Je suis un ancien alcoolique toxicomane qui est sobre depuis 34 ans et qui se bat aujourd’hui avec ses excès de nourriture. Se saouler dans le sport, la nourriture, le travail, le sexe, la drogue et la boisson apaise les tensions intérieures… pour un temps limité,  jusqu’à la prochaine crise déguisée en faux besoin. Comprendre que toute forme d’excès est synonyme d’ivresse et faire face à son ombre est déstabilisant. La route à emprunter pour aller vers la lumière semble insurmontable jusqu’au jour où se mentir à soi nous empoisonne la vie … et le corps. Transformer le vinaigre en miel est un long travail sur soi. D’abord accepter son impuissance face à la situation, assumer ses failles et reconnaître que nos atouts n’ont pas été effacés par les abus, mais attendent de reprendre vie.

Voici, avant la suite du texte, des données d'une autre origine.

-- ==== Sys2Proof/Machine/Coding.lean ====
section
/-! DEFINITION. The line coding of a Nimnex lane: Gray mapping (R303), alignment markers (R304, R305), blocks (R306), the
scrambler (R307), the LDPC code (R310), stuffing and pads (R312, R313), test patterns (R328) and injected errors (R329), and the
period trailer's words (R347). Lines are lists of levels 0 to 3, first symbol first. -/

namespace Sys2Proof.Machine

/-! ### Levels -/

/-- The level of a pair of bits, the first bit the more significant (R303). -/
def grayLevel (hi lo : Bool) : Nat :=
  match hi, lo with
  | false, false => 0
  | false, true => 1
  | true, true => 2
  | true, false => 3

/-- The pair of bits of a level (R303). -/
def levelBits (l : Nat) : List Bool :=
  match l with
  | 0 => [false, false]
  | 1 => [false, true]
  | 2 => [true, true]
  | _ => [true, false]

/-- Lane bits as levels, in consecutive pairs (R303). -/
def graySymbols : List Bool → List Nat
  | a :: b :: l => grayLevel a b :: graySymbols l
  | _ => []

/-- A level as an inverted lane carries it (R319). -/
def invertLevel (l : Nat) : Nat := 3 - l

/-- A line symbol hit by an injected error (R329). -/
def injectedLevel (l : Nat) : Nat := if l = 3 then 2 else l + 1

/-- Bits 0 to n − 1 of a number, bit 0 first. -/
def lowBits (n v : Nat) : List Bool := (List.range n).map (fun i => v.testBit i)

/-- The number with these bits, bit 0 first. -/
def ofBits : List Bool → Nat
  | [] => 0
  | b :: l => b2n b + 2 * ofBits l

/-! ### Markers -/

/-- The comma of R304, symbols 0 to 39. -/
def comma : List Nat :=
  [3, 0, 3, 1, 0, 3, 2, 0, 3, 0, 1, 3, 0, 2, 3, 0, 3, 1, 2, 0, 3, 0, 2, 1, 3, 0, 3, 2, 0, 1, 3, 0, 1, 2, 3, 0, 3, 0, 2, 3]

/-- Information bit i of a marker: the pair (0, 3) is 0, (3, 0) is 1 (R304). -/
def markerBit (l : List Nat) (i : Nat) : Option Bool :=
  match l.getD (40 + 2 * i) 9, l.getD (41 + 2 * i) 9 with
  | 0, 3 => some false
  | 3, 0 => some true
  | _, _ => none

/-- The information bits of a marker, if its comma matches, its end symbols are 2 and 1, and its parity is odd (R304,
R305). -/
def markerInfo (l : List Nat) : Option Nat :=
  let bs := (List.range 11).map (markerBit l)
  if l.length = 64 ∧ l.take 40 = comma ∧ l.drop 62 = [2, 1] ∧ bs.all (·.isSome) then
    let v := (bs.zipIdx).foldl (fun a x => a + b2n (x.1.getD false) * 2 ^ x.2) 0
    if (bs.filter (· == some true)).length % 2 = 1 then some v else none
  else none

/-- A bit as the pair of levels that markers and framing-B trailers send (R304, R347). -/
def pairSymbols (b : Bool) : List Nat := if b then [3, 0] else [0, 3]

/-- A marker sent with these fields (R304, R305). -/
def markerSymbols (lane framing kind seq : Nat) : List Nat :=
  let v := lane % 8 + (framing % 2) * 8 + (kind % 4) * 16 + (seq % 16) * 64
  let ones := ((List.range 10).filter (bitAt v)).length
  let w := v + (if ones % 2 = 0 then 1024 else 0)
  comma ++ (List.range 11).flatMap (fun i => pairSymbols (bitAt w i)) ++ [2, 1]

/-! ### Scrambler and blocks -/

/-- Scrambles bits: s(n) = d(n) xor s(n−39) xor s(n−58); bit i of the state is s(n−1−i) (R307). -/
def scramble : BitVec 58 → List Bool → List Bool × BitVec 58
  | st, [] => ([], st)
  | st, d :: l =>
    let b := d ^^ st.getLsbD 38 ^^ st.getLsbD 57
    let r := scramble ((st <<< 1) ||| (if b then 1 else 0)) l
    (b :: r.1, r.2)

/-- Recovers scrambled bits: d(n) = s(n) xor s(n−39) xor s(n−58) (R307). -/
def descramble : BitVec 58 → List Bool → List Bool × BitVec 58
  | st, [] => ([], st)
  | st, b :: l =>
    let d := b ^^ st.getLsbD 38 ^^ st.getLsbD 57
    let r := descramble ((st <<< 1) ||| (if b then 1 else 0)) l
    (d :: r.1, r.2)

/-- The symbol of a block's header, its two bits in the order R306 writes them. (DEDUCED, notes/assumptions/50.md) -/
def headerSymbol (h : Nat) : Nat := grayLevel (bitAt h 1) (bitAt h 0)

/-- The 33 symbols of a block with header h and 64 payload bits as they are sent (R306). -/
def blockSymbols (h : Nat) (payload : List Bool) : List Nat := headerSymbol h :: graySymbols payload

/-- A block with its payload scrambled, and the scrambler's next state (R306, R307). -/
def scrambledBlock (st : BitVec 58) (h v : Nat) : List Nat × BitVec 58 :=
  let r := scramble st (lowBits 64 v)
  (blockSymbols h r.1, r.2)

/-- A received block's header and descrambled payload, with the descrambler's next state; the header is bits [1:0], the payload
bits [65:2] (R306, R307). -/
def readBlock (st : BitVec 58) (b : BitVec 66) : (Nat × Nat) × BitVec 58 :=
  let r := descramble st (lowBits 64 (b.toNat / 4))
  ((b.toNat % 4, ofBits r.1), r.2)

/-! ### LDPC code -/

/-- Column block j of a codeword. -/
def ldpcBlock (c : BitVec 2048) (j : Nat) : BitVec 64 := c.extractLsb' (64 * j) 64

/-- A circulant of shift m applied to a block: row r reads column (r + m) mod 64 (R310). -/
def circ (m : Nat) (u : BitVec 64) : BitVec 64 := u.rotateRight (m % 64)

/-- The sums of column blocks 0 to 29 in the two row blocks (R310). -/
def ldpcSums (c : BitVec 2048) : BitVec 64 × BitVec 64 :=
  (List.range 30).foldl (fun a j => (a.1 ^^^ circ j (ldpcBlock c j), a.2 ^^^ circ (3 * j) (ldpcBlock c j))) (0, 0)

/-- The parity check H · c = 0 (R310). -/
def ldpcOk (c : BitVec 2048) : Bool :=
  let a := ldpcSums c
  a.1 ^^^ ldpcBlock c 30 == 0 && a.2 ^^^ circ 1 (ldpcBlock c 30) ^^^ ldpcBlock c 31 == 0

/-- The codeword of 1,920 information bits (R310). -/
def ldpcEncode (u : BitVec 1920) : BitVec 2048 :=
  let c : BitVec 2048 := u.zeroExtend 2048
  let a := ldpcSums c
  let p1 := a.2 ^^^ circ 1 a.1
  c ||| (a.1.zeroExtend 2048 <<< 1920) ||| (p1.zeroExtend 2048 <<< 1984)

/-- Hard decisions of soft values: a negative value is a 1. -/
def hardBits (soft : List Int) : BitVec 2048 :=
  BitVec.ofNat 2048 ((soft.zipIdx).foldl (fun a x => if x.1 < 0 then a ||| 2 ^ x.2 else a) 0)

/-- Bits that differ between two words. -/
def bitDiff (n a b : Nat) : Nat := ((List.range n).filter (fun i => (a ^^^ b).testBit i)).length

/-- The decoder: a word that satisfies H takes 0 iterations; otherwise its output and iteration count are those of
Config.ldpcDecode, at most 8 (R311, DESIGN CHOICE, notes/assumptions/6.md). -/
def ldpcDecode (soft : List Int) : BitVec 2048 × Nat :=
  let h := hardBits soft
  if ldpcOk h then (h, 0) else ((Config.ldpcDecode soft).1, min 8 (max 1 (Config.ldpcDecode soft).2))

/-! ### Stuffing and pads -/

/-- A count of identical symbols: the level last seen and how often in a row. -/
abbrev RunCount := Nat × Nat

/-- The count after one more symbol. -/
def RunCount.step (c : RunCount) (x : Nat) : RunCount := if c.1 = x ∧ 0 < c.2 then (x, c.2 + 1) else (x, 1)

/-- The stuff symbol after a run of a level (R312). -/
def stuffLevel (x : Nat) : Nat := if x < 2 then 3 else 0

/-- The transmitter's stuffing: after 11 identical codeword symbols a stuff symbol, and a new count (R312). Answers the line, the
count, and the number of stuff symbols. -/
def stuff : RunCount → List Nat → List Nat × RunCount × Nat
  | c, [] => ([], c, 0)
  | c, x :: l =>
    let c' := c.step x
    if c'.2 = 11 then
      let r := stuff (0, 0) l
      (x :: stuffLevel x :: r.1, r.2.1, r.2.2 + 1)
    else
      let r := stuff c' l
      (x :: r.1, r.2)

/-- The receiver's counting: the symbol after 11 identical ones is removed, whatever its level (R312). Symbols come with their soft
values. -/
def destuff {α : Type} : RunCount → List (Nat × α) → List (Nat × α) × RunCount
  | c, [] => ([], c)
  | c, x :: l =>
    if c.2 = 11 then destuff (0, 0) l
    else
      let r := destuff (c.step x.1) l
      (x :: r.1, r.2)

/-- n pad symbols, alternating 0 and 3, starting with 0 (R313). -/
def padSymbols (n : Nat) : List Nat := (List.range n).map (fun i => if i % 2 = 0 then 0 else 3)

/-- A trailer word on a framing-B lane: 112 symbols (R347). -/
def trailerSymbols (w : BitVec 56) : List Nat := (lowBits 56 w.toNat).flatMap pairSymbols

/-- The CRC-32 of a period trailer over OS0 to OS6 (R347). -/
def trailerCrc (ws : List (BitVec 56)) : Nat := crc32 ((ws.take 7).flatMap (fun w => bytesOf 7 w.toNat))

/-- A period trailer with START_SEQ and EVENT (R347). -/
def trailer (start event : Nat) : List (BitVec 56) :=
  let ws : List (BitVec 56) := BitVec.ofNat 56 (start % 4096 + event * 2 ^ 16) :: List.replicate 6 0
  ws ++ [BitVec.ofNat 56 (trailerCrc ws)]

/-! ### Units -/

/-- Unit j of a flit: 64 bits of its slot j / 4 (R338). -/
def flitUnit (ws : List Word) (j : Nat) : BitVec 64 := (ws.getD (j / 4) 0).extractLsb' (64 * (j % 4)) 64

/-- The four units of a flit that a lane carries, if the flit's first unit goes to lane b (R338). -/
def laneUnits (ws : List Word) (b lane : Nat) : List (BitVec 64) :=
  (List.range 4).map (fun i => flitUnit ws ((lane + 8 - b % 8) % 8 + 8 * i))

/-- The flit of 32 units, unit 0 first (R338). -/
def flitOfUnits (us : List (BitVec 64)) : List Word :=
  (List.range 8).map (fun k => BitVec.ofNat 256 ((List.range 4).foldl (fun a i => a + (us.getD (4 * k + i) 0).toNat * 2 ^ (64 * i)) 0))

/-- Bytes of a list of flits, first flit, first slot, byte 0 first. -/
def flitBytes (fs : List (List Word)) : List Byte := (fs.flatMap id).flatMap (fun w => (List.range 32).map (wordByte w))

/-- Payload of control block i of a framing-A group with CRC c: TYPE 0x1E, index, CRC-32 (R339). -/
def groupTrailer (i c : Nat) : Nat := 0x1E + i * 2 ^ 8 + c * 2 ^ 16

/-- Payload of a framing-A trailer block: TYPE 0x2D and a trailer word (R347). -/
def trailerPayload (w : BitVec 56) : Nat := 0x2D + w.toNat * 2 ^ 8

/-! ### Test patterns -/

/-- The next bit of PRBS13 (x^13 + x^12 + x^2 + x + 1) or PRBS31 (x^31 + x^28 + 1); bit i of the register is the bit sent i + 1 bits
ago (R328). -/
def prbsBit (q13 : Bool) (r : Nat) : Bool :=
  if q13 then r.testBit 12 ^^ r.testBit 11 ^^ r.testBit 1 ^^ r.testBit 0 else r.testBit 30 ^^ r.testBit 27

/-- The register after a bit. -/
def prbsPush (q13 : Bool) (r : Nat) (b : Bool) : Nat := (2 * r + b2n b) % 2 ^ (if q13 then 13 else 31)

/-- The next symbol of a generator, and its register (R328). -/
def prbsSymbol (q13 : Bool) (r : Nat) : Nat × Nat :=
  let a := prbsBit q13 r
  let r1 := prbsPush q13 r a
  let b := prbsBit q13 r1
  (grayLevel a b, prbsPush q13 r1 b)

/-- n symbols of a generator, and its register. -/
def prbsRun (q13 : Bool) : Nat → Nat → List Nat × Nat
  | 0, r => ([], r)
  | n + 1, r =>
    let x := prbsSymbol q13 r
    let y := prbsRun q13 n x.2
    (x.1 :: y.1, y.2)

/-- A checker: its register, the error-free symbols in a row before it locks, whether it is locked, and the symbols checked and in
error (R328). -/
structure Checker where
  reg    : Nat
  run    : Nat
  locked : Bool
  seen   : Nat
  errors : Nat

/-- A checker takes a symbol: before it locks its register follows the received bits; 64 error-free symbols lock it, and it then
runs by itself and counts (R328). (DESIGN CHOICE, notes/assumptions/78.md) -/
def Checker.step (q13 : Bool) (c : Checker) (x : Nat) : Checker :=
  let e := prbsSymbol q13 c.reg
  if c.locked then { c with reg := e.2, seen := c.seen + 1, errors := c.errors + b2n (e.1 != x) }
  else
    let run := if c.reg ≠ 0 ∧ e.1 = x then c.run + 1 else 0
    { c with reg := (levelBits x).foldl (prbsPush q13) c.reg, run := run, locked := decide (64 ≤ run) }

/-! ### Injected errors -/

/-- Errors on a line: `left` symbols at once, and one symbol in every `rate`, the counter c running on (R329). Answers the line, the
symbols of a single or burst injection still to hit, and the counter. (DESIGN CHOICE, notes/assumptions/78.md) -/
def injectLine (rate : Option Nat) : Nat → Nat → List Nat → List Nat × Nat × Nat
  | left, c, [] => ([], left, c)
  | left, c, x :: l =>
    let due := match rate with | some m => decide (m ≤ c + 1) | none => false
    let r := injectLine rate (left - 1) (if due then 0 else c + 1) l
    ((if due || decide (0 < left) then injectedLevel x else x) :: r.1, r.2)

end Sys2Proof.Machine
end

Développer de la bienveillance à notre égard est essentiel pour y arriver.

Le rétablissement est jalonné de hauts et de bas, d’histoires qu’on se raconte et de scénarios qui n’existent que dans nos pensées. Parfois même on pense que la vie nous récompensera pour notre bonne action. Mais on comprend vite que la vie ne nous doit rien et que rien ne fonctionne au mérite.

UN DÉCLENCHEUR

Y a-t-il un déclencheur, une alarme qui sonne et qui nous avise d’un danger éminent si on ne bouge pas? Pas toujours. Parfois, les astres s’alignent et l’occasion de se prendre en main se présente sur un plateau. Mais au préalable, une réflexion en profondeur a été faite et le bon «timing» ne fait que donner le signal de départ et on saute dans un train en marche.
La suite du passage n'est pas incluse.